**Records for processing**
/-- HLY's DMA writes bytes; whole words replace what held an error. -/
def State.dmaWrite (s : State) (a : Nat) (l : List Byte) : State :=
  let stays := fun (x : Nat) => !(decide (a ≤ x) && decide (x + 4 ≤ a + l.length))
  { s.writeBytes a l with cores := { s.cores with badWords := s.cores.badWords.filter stays, softWords := s.cores.softWords.filter stays } }

/-- Frame data go into the back image, or wait in the receive FIFO while a view still shows it (R292, R353). -/
def State.rxWrite (s : State) (a : Nat) (l : List Byte) : State :=
  if s.backShown then s.modHly fun h => { h with rxWait := h.rxWait ++ [(a, l)] } else s.dmaWrite a l

/-- The areas of a frame that were not in `had` and have been written go into an image. -/
def State.rxAreas (s : State) (t : SlotTable) (f : List Byte) (had : List Nat) (base : Nat) : State :=
  (t.entries.foldl (fun (a : State × Nat) e =>
    (if (leAt f a.2 4).testBit 12 && !had.contains e.addr then a.1.rxWrite (base + a.2) ((f.drop a.2).take e.size) else a.1,
      a.2 + e.size)) (s, 32)).1

/-- The first address of the back image of HLY_RXBUF. -/
def State.rxBack (s : State) : Nat := s.r HLY_RXBUF_BASE / 16 * 16 + (if s.hly.imgUpper then 0 else 0x20000)

/-- A frame goes into the back image: the cycle's first whole, of a later one the areas not yet taken (R292). -/
def State.rxFrame (s : State) (t : SlotTable) (f : List Byte) (first : Bool) (had : List Nat) : State :=
  (if first then s.rxWrite s.rxBack f else s.rxAreas t f had s.rxBack).modHly fun h => { h with imgReady := true }

/-- What has waited is written, in order, once no view shows its image. -/
def State.rxFlush (s : State) : State :=
  if s.backShown then s
  else s.hly.rxWait.foldl (fun s x => s.dmaWrite x.1 x.2) (s.modHly fun h => { h with rxWait := [] })

/-- At an H boundary the images swap: what waits still, because a view has shown its image all through the cycle, never enters
it, and the image is incomplete (DEDUCED, assumption 183). -/
def State.rxEnd (s : State) : State :=
  let s := s.rxFlush
  if s.hly.rxWait.isEmpty then s
  else ((s.w HLY_STS_RXOVF 1).raise Fid.hlyRxOverrun).modHly fun h => { h with rxWait := [], imgBad := true }

/-- Whether a copy is the first of its cycle, and whether it is a later one of the cycle being taken; one of the cycle
before is neither (DEDUCED, assumption 166). -/
def Hly.firstCopy (h : Hly) (cyc : Nat) : Bool := match h.takenIn with
  | some c => !((c + 2 ^ 32 - cyc) % 2 ^ 32 < 2)
  | none => true

/-- The own H boundary of the frame's cycle: the one nearest to the owner's launch (R98, R297) (DEDUCED, assumption 166). -/
def State.boundOf (s : State) (launch : Frac) : Nat :=
  let d := 2 * (launch.round - s.hoi.cycleAt)
  if (s.ringU : Int) < d then s.hoi.cycleAt + s.ringU
  else if d < -(s.ringU : Int) then s.hoi.cycleAt - s.ringU else s.hoi.cycleAt

/-- A member accepts a good copy (R98, R292, R297): its path and launch instant, its areas, and the frame image by DMA
into the back image of HLY_RXBUF unless the receive FIFO overflows. From a later copy of the cycle it adds the areas not
yet taken. -/
def State.acceptCopy (s : State) (t : SlotTable) (port sofUi : Nat) (f : List Byte) (ovf : Bool) : State :=
  let cyc := leAt f 4 4
  let path := leAt f 8 4 + s.r (HLY_PORT_LDLY port)
  let launch := (Frac.ofInt s.hoi.base).add ⟨((sofUi : Int) - path) * 8, 125⟩
  let first := s.hly.firstCopy cyc
  if !first && s.hly.takenIn != some cyc then s
  else
  let s := if first then
      let s := ((s.w HLY_PATH_PATH path).w HLY_PATH_COPY (leAt f 1 1 % 2)).w HLY_PATH_VALID 1
      { s.frameSeen with
               hoi := { s.frameSeen.hoi with launch := some launch.norm }
               hly := { s.hly with got := true, missed := 0, cycle := cyc, imgBad := false, takenIn := some cyc, taken := [] } }
    else s
  let had := s.hly.taken
  let s := s.takeAreas t f (s.boundOf launch)
  if !s.hly.got then s
  else if ovf then ((s.w HLY_STS_RXOVF 1).raise Fid.hlyRxOverrun).modHly fun h => { h with imgReady := true, imgBad := true }
  else s.rxFrame t f first had

/-- A member's handling of a good copy of its own installation (R292, R294, R295). -/
def State.memberCopy (s : State) (port sofUi : Nat) (f : List Byte) (ovf : Bool) : State :=
  let tab := match s.hly.pending with
    | some t => if t.carried f then some t else s.hly.table
    | none => s.hly.table
  match tab with
  | some t =>
    if t.carried f then
      let s := { s with hly := { s.hly with table := some t,
                                            pending := match s.hly.pending with | some p => if p.carried f then none else some p | none => none } }
      let s := s.autoClear Fid.hlySlotMismatch
      if s.r HLY_NODE_ADDR = 0 then (s.ringTo 1).w HLY_STS_CFGERR 1
      else ((s.ringTo 2).autoClear Fid.hlyIsolated).acceptCopy t port sofUi f ovf
    else (((s.w HLY_STS_STMIS 1).hlyIrq 5).raise Fid.hlySlotMismatch).ringTo 1
  | none => (((s.w HLY_STS_STMIS 1).hlyIrq 5).raise Fid.hlySlotMismatch).ringTo 1

/-- A frame of another installation (R287): a member leaves the ring. -/
def State.foreignFrame (s : State) : State :=
  let s := ((s.w HLY_STS_CONFLICT 1).hlyIrq 5).modHly fun h => { h with clean := 0 }
  (s.raise Fid.hlyConflict).ringTo (if s.r HLY_STS_RSTATE = 2 then 1 else s.r HLY_STS_RSTATE)

/-- CYCLE_FRAME at a member: it forwards or loops the copy with its area written, and takes a good one. -/
def State.memberFrame (s : State) (port sofUi : Nat) (f : List Byte) (eof codeErr ovf : Bool) : State :=
  let good := frameGood f eof codeErr
  let other := 1 - port
  let looped := !s.portUp other
  let out := if looped then port else other
  if good && leAt f 2 2 != s.r HLY_NODE_INST then s.foreignFrame
  else if 8190 < leAt f 0x0C 2 then s
  else
    let s := s.noteLoop port
    let s := if leAt f 1 1 / 2 % 2 = 0 then s.modHly fun h => { h with upPort := port } else s
    let mine := s.writesCopy f
    let g := s.forwardFrame port f looped mine
    let s := if good then s.memberCopy port sofUi f ovf else s.bumpSat HLY_CNT_CRCERR
    let s := s.setPort out { s.port out with lastOut := g, lastGood := good }
    if mine then { s with hly := { s.hly with wrote := ((leAt f 4 4, leAt f 1 1 % 2) :: s.hly.wrote).take 4 } } else s

/-- A cycle frame while the engine naps: the cut-through path alone forwards it, without this node's area (R52). -/
def State.passFrame (s : State) (port : Nat) (f : List Byte) (eof codeErr : Bool) : State :=
  if 8190 < leAt f 0x0C 2 then s
  else
    let looped := !s.portUp (1 - port)
    let out := if looped then port else 1 - port
    (s.noteLoop port).setPort out
      { s.port out with lastOut := s.forwardFrame port f looped false, lastGood := frameGood f eof codeErr }

/-- RETURNING_COPY at the owner (R290, R293): in time for its cycle, its written areas are taken and stored as a member stores them
(DEDUCED, assumption 183); late, it is discarded with RETLATE; a broadcast in a good copy acts either way (R297). -/
def State.returnCopy (s : State) (f : List Byte) (eof codeErr : Bool) : State :=
  let good := frameGood f eof codeErr
  let behind := if good then (s.hly.cycle + 2 ^ 32 - leAt f 4 4) % 2 ^ 32 else 0
  if good && leAt f 2 2 != s.r HLY_NODE_INST then s.foreignFrame
  else if 8190 < leAt f 0x0C 2 then s
  else
  let s := s.w HLY_OWNSTS_RT ((s.nowU + behind * s.ringU - s.hoi.cycleAt) / 20)
  let inTime := decide (behind = 0) && decide (s.nowU + 2000 ≤ s.hoi.cycleAt + s.ringU)
  let s := if good then s else s.bumpSat HLY_CNT_CRCERR
  let s := if inTime then if good then (s.autoClear Fid.hlyRoundLate).modHly fun h => { h with late := 0 } else s
    else ((s.w HLY_STS_RETLATE 1).hlyIrq 6).modHly fun h => { h with late := h.late + 1 }
  match s.hly.table with
  | some t =>
    if !good then s
    else if inTime && t.carried f then
      ((s.takeAreas t f s.hoi.cycleAt).rxFrame t f (!s.hly.got) s.hly.taken).modHly fun h => { h with got := true }
    else if t.carried f then s.takeBroadcasts t f else s.takeAllOff f
  | none => s
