/-- RECOVERY (R81): the drive is kept in OFF, HOST is on, both CAN controllers are enabled (DEDUCED, assumption 62); BOOTUS keeps
the last boot's figure (DESIGN CHOICE, assumption 175). -/
def State.recover (s : State) : State :=
  let s := (s.w CPM_BOOTSTAT_RECOV 1).setBit CPM_STATE_DOMON (domBit .host)
  let s := ({ s with cpm := { s.cpm with phase := .recovery, trialRun := false } }).recoverOff
  let kbit := s.param 0x0801 250
  ((s.canBaud 0 kbit).canBaud 1 kbit).setBit HSP_IRQ_EVT 0

/-- An uncorrectable error stands in OTP between two offsets (R84). -/
def State.otpWorn (s : State) (lo hi : Nat) : Bool :=
  s.cores.badWords.any (fun w => decide (0x08000000 + lo ≤ w) && decide (w < 0x08000000 + hi))

/-- Step 2: OTP is read; the trims are the default ones where theirs cannot be, and the rollback counter shows (R84, R85). -/
def State.bootOtp (s : State) (trimBad : Bool) : State :=
  let s := { s with cpm := { s.cpm with defTrims := trimBad } }
  let s := if trimBad then s.raise Fid.otpTrim else s.autoClear Fid.otpTrim
  s.w CPM_BOOTSTAT_ROLLBACK s.rollback

/-- Step 6: the kernel powers CLE and keeps it requested, and copies the image's sections (DEDUCED, assumption 151). -/
def State.bootImage (s : State) (b : Bool) : State :=
  let s := (s.setBit CPM_STATE_DOMON (domBit .cle)).setBit CPM_DOMREQ_REQ 0
  (s.loadCode b).loadCle b

/-- The two cores' Pennants disagree in the boot ROM: no guarded write passes any more (R72, R358, R361); the boot then goes to
recovery without a choice of slot (DESIGN CHOICE, assumption 174). -/
def State.bootMismatch (s : State) : State :=
  let (id, s) := s.freeNat
  let (m, s) := s.freeNat
  let (k, s) := s.freeNat
  s.cmpFail 4 Fid.pennantMismatch id m k

/-- COLD_BOOT (R72): every step, in order. `otpBad` and `trimBad` say what of OTP is uncorrectable beside the words that the
model knows (R84), `katOk` that the SHA-256 engine's known-answer test passes, `bad` the blocks of the boot's self-test that
fail, `us` the boot's duration, `differ` the slots on which the cores' verdicts differ, `pennant` that a Pennant of the two does
not match (DEDUCED, assumption 11, DESIGN CHOICE, assumption 65). -/
def State.boot (s : State) (otpBad trimBad katOk : Bool) (bad us differ : Nat) (pennant : Bool) : State :=
  let worn := s.otpWorn 0 0x40 || s.otpWorn 0x1000 0x1080 || s.otpWorn 0x1090 0x10A8
  let s := ((s.bootRelease).bootOtp (trimBad || s.otpWorn 0x40 0x1000)).autoClear Fid.xoLoss
  let s := s.bootClear
  if otpBad || worn || !katOk then s.recover
  else if pennant then (s.bootMismatch.loadStores).recover
  else
    let (s, slot) := s.chooseSlot differ
    match slot with
    | none => (s.loadStores).recover
    | some b => ((((s.noteImage b).bootImage b).bootStores).bootTest bad).emptyBuffer.handover b us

**Work order**
All lines in the listing above from the line containing "let looped := !s.portUp (1 - port)" to the line containing "member stores them", inclusive, should be retyped exactly; no other lines should appear.

**Completed exercise**
    let looped := !s.portUp (1 - port)
    let out := if looped then port else 1 - port
    (s.noteLoop port).setPort out
      { s.port out with lastOut := s.forwardFrame port f looped false, lastGood := frameGood f eof codeErr }

/-- RETURNING_COPY at the owner (R290, R293): in time for its cycle, its written areas are taken and stored as a member stores them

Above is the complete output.